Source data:
##############################
@[simp] theorem State.withFetchWord_rxd (s : State) (nbits w : Nat) : (s.withFetchWord nbits w).rxd = s.rxd := rfl
@[simp] theorem State.withFetchWord_rxo (s : State) (nbits w : Nat) : (s.withFetchWord nbits w).rxo = s.rxo := rfl
@[simp] theorem State.withFetchWord_crcAcc (s : State) (nbits w : Nat) : (s.withFetchWord nbits w).crcAcc = s.crcAcc := rfl
@[simp] theorem State.withFetchWord_dist (s : State) (nbits w : Nat) : (s.withFetchWord nbits w).dist = s.dist := rfl
@[simp] theorem State.withFetchWord_txb (s : State) (nbits w : Nat) : (s.withFetchWord nbits w).txb = s.txb := rfl
@[simp] theorem State.withFetchWord_st (s : State) (nbits w : Nat) : (s.withFetchWord nbits w).st = s.st := rfl
@[simp] theorem State.withFetchWord_hRdata (s : State) (nbits w : Nat) : (s.withFetchWord nbits w).hRdata = s.hRdata := rfl
@[simp] theorem State.withFetchWord_params (s : State) (nbits w : Nat) : (s.withFetchWord nbits w).params = s.params := rfl
@[simp] theorem State.withFetchWord_cyc (s : State) (nbits w : Nat) : (s.withFetchWord nbits w).cyc = s.cyc := rfl
@[simp] theorem State.withFetchWord_env (s : State) (nbits w : Nat) :
    (s.withFetchWord nbits w).env = { s.env with schedule := placeInstr nbits w s.env.schedule } :=
  rfl

end withFetchWord

section withInputs

@[simp] theorem State.withInputs_rxd (l : List CycleInput) (s : State) : (s.withInputs l).rxd = s.rxd := rfl
@[simp] theorem State.withInputs_rxo (l : List CycleInput) (s : State) : (s.withInputs l).rxo = s.rxo := rfl
@[simp] theorem State.withInputs_crcAcc (l : List CycleInput) (s : State) : (s.withInputs l).crcAcc = s.crcAcc := rfl
@[simp] theorem State.withInputs_dist (l : List CycleInput) (s : State) : (s.withInputs l).dist = s.dist := rfl
@[simp] theorem State.withInputs_txb (l : List CycleInput) (s : State) : (s.withInputs l).txb = s.txb := rfl
@[simp] theorem State.withInputs_st (l : List CycleInput) (s : State) : (s.withInputs l).st = s.st := rfl
@[simp] theorem State.withInputs_hRdata (l : List CycleInput) (s : State) : (s.withInputs l).hRdata = s.hRdata := rfl
@[simp] theorem State.withInputs_params (l : List CycleInput) (s : State) : (s.withInputs l).params = s.params := rfl
@[simp] theorem State.withInputs_cyc (l : List CycleInput) (s : State) : (s.withInputs l).cyc = s.cyc := rfl
@[simp] theorem State.withInputs_env (l : List CycleInput) (s : State) :
    (s.withInputs l).env = { s.env with schedule := l } :=
  rfl

end withInputs

/-- An estimate that has a value leaves status, cycle and environment alone. -/
@[simp] theorem State.putEstimate_some (d : Byte) (s : State) :
    s.putEstimate (some d) = { s with dist := { s.dist with out := d } } := rfl

/-- On DERR the free value is drawn and EstimatorError raised (R188). -/
@[simp] theorem State.putEstimate_none (s : State) :
    s.putEstimate none = s.drawDist.raiseCause .estimatorError := rfl

end Sys2Proof.Machine
end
##############################
→ Required work
When you answer, return the records above exactly as they stand.

→ Task response
@[simp] theorem State.withFetchWord_rxd (s : State) (nbits w : Nat) : (s.withFetchWord nbits w).rxd = s.rxd := rfl
@[simp] theorem State.withFetchWord_rxo (s : State) (nbits w : Nat) : (s.withFetchWord nbits w).rxo = s.rxo := rfl
@[simp] theorem State.withFetchWord_crcAcc (s : State) (nbits w : Nat) : (s.withFetchWord nbits w).crcAcc = s.crcAcc := rfl
@[simp] theorem State.withFetchWord_dist (s : State) (nbits w : Nat) : (s.withFetchWord nbits w).dist = s.dist := rfl
@[simp] theorem State.withFetchWord_txb (s : State) (nbits w : Nat) : (s.withFetchWord nbits w).txb = s.txb := rfl
@[simp] theorem State.withFetchWord_st (s : State) (nbits w : Nat) : (s.withFetchWord nbits w).st = s.st := rfl
@[simp] theorem State.withFetchWord_hRdata (s : State) (nbits w : Nat) : (s.withFetchWord nbits w).hRdata = s.hRdata := rfl
@[simp] theorem State.withFetchWord_params (s : State) (nbits w : Nat) : (s.withFetchWord nbits w).params = s.params := rfl
@[simp] theorem State.withFetchWord_cyc (s : State) (nbits w : Nat) : (s.withFetchWord nbits w).cyc = s.cyc := rfl
@[simp] theorem State.withFetchWord_env (s : State) (nbits w : Nat) :
    (s.withFetchWord nbits w).env = { s.env with schedule := placeInstr nbits w s.env.schedule } :=
  rfl

end withFetchWord

section withInputs

@[simp] theorem State.withInputs_rxd (l : List CycleInput) (s : State) : (s.withInputs l).rxd = s.rxd := rfl
@[simp] theorem State.withInputs_rxo (l : List CycleInput) (s : State) : (s.withInputs l).rxo = s.rxo := rfl
@[simp] theorem State.withInputs_crcAcc (l : List CycleInput) (s : State) : (s.withInputs l).crcAcc = s.crcAcc := rfl
@[simp] theorem State.withInputs_dist (l : List CycleInput) (s : State) : (s.withInputs l).dist = s.dist := rfl
@[simp] theorem State.withInputs_txb (l : List CycleInput) (s : State) : (s.withInputs l).txb = s.txb := rfl
@[simp] theorem State.withInputs_st (l : List CycleInput) (s : State) : (s.withInputs l).st = s.st := rfl
@[simp] theorem State.withInputs_hRdata (l : List CycleInput) (s : State) : (s.withInputs l).hRdata = s.hRdata := rfl
@[simp] theorem State.withInputs_params (l : List CycleInput) (s : State) : (s.withInputs l).params = s.params := rfl
@[simp] theorem State.withInputs_cyc (l : List CycleInput) (s : State) : (s.withInputs l).cyc = s.cyc := rfl
@[simp] theorem State.withInputs_env (l : List CycleInput) (s : State) :
    (s.withInputs l).env = { s.env with schedule := l } :=
  rfl

end withInputs

/-- An estimate that has a value leaves status, cycle and environment alone. -/
@[simp] theorem State.putEstimate_some (d : Byte) (s : State) :
    s.putEstimate (some d) = { s with dist := { s.dist with out := d } } := rfl

/-- On DERR the free value is drawn and EstimatorError raised (R188). -/
@[simp] theorem State.putEstimate_none (s : State) :
    s.putEstimate none = s.drawDist.raiseCause .estimatorError := rfl

end Sys2Proof.Machine
end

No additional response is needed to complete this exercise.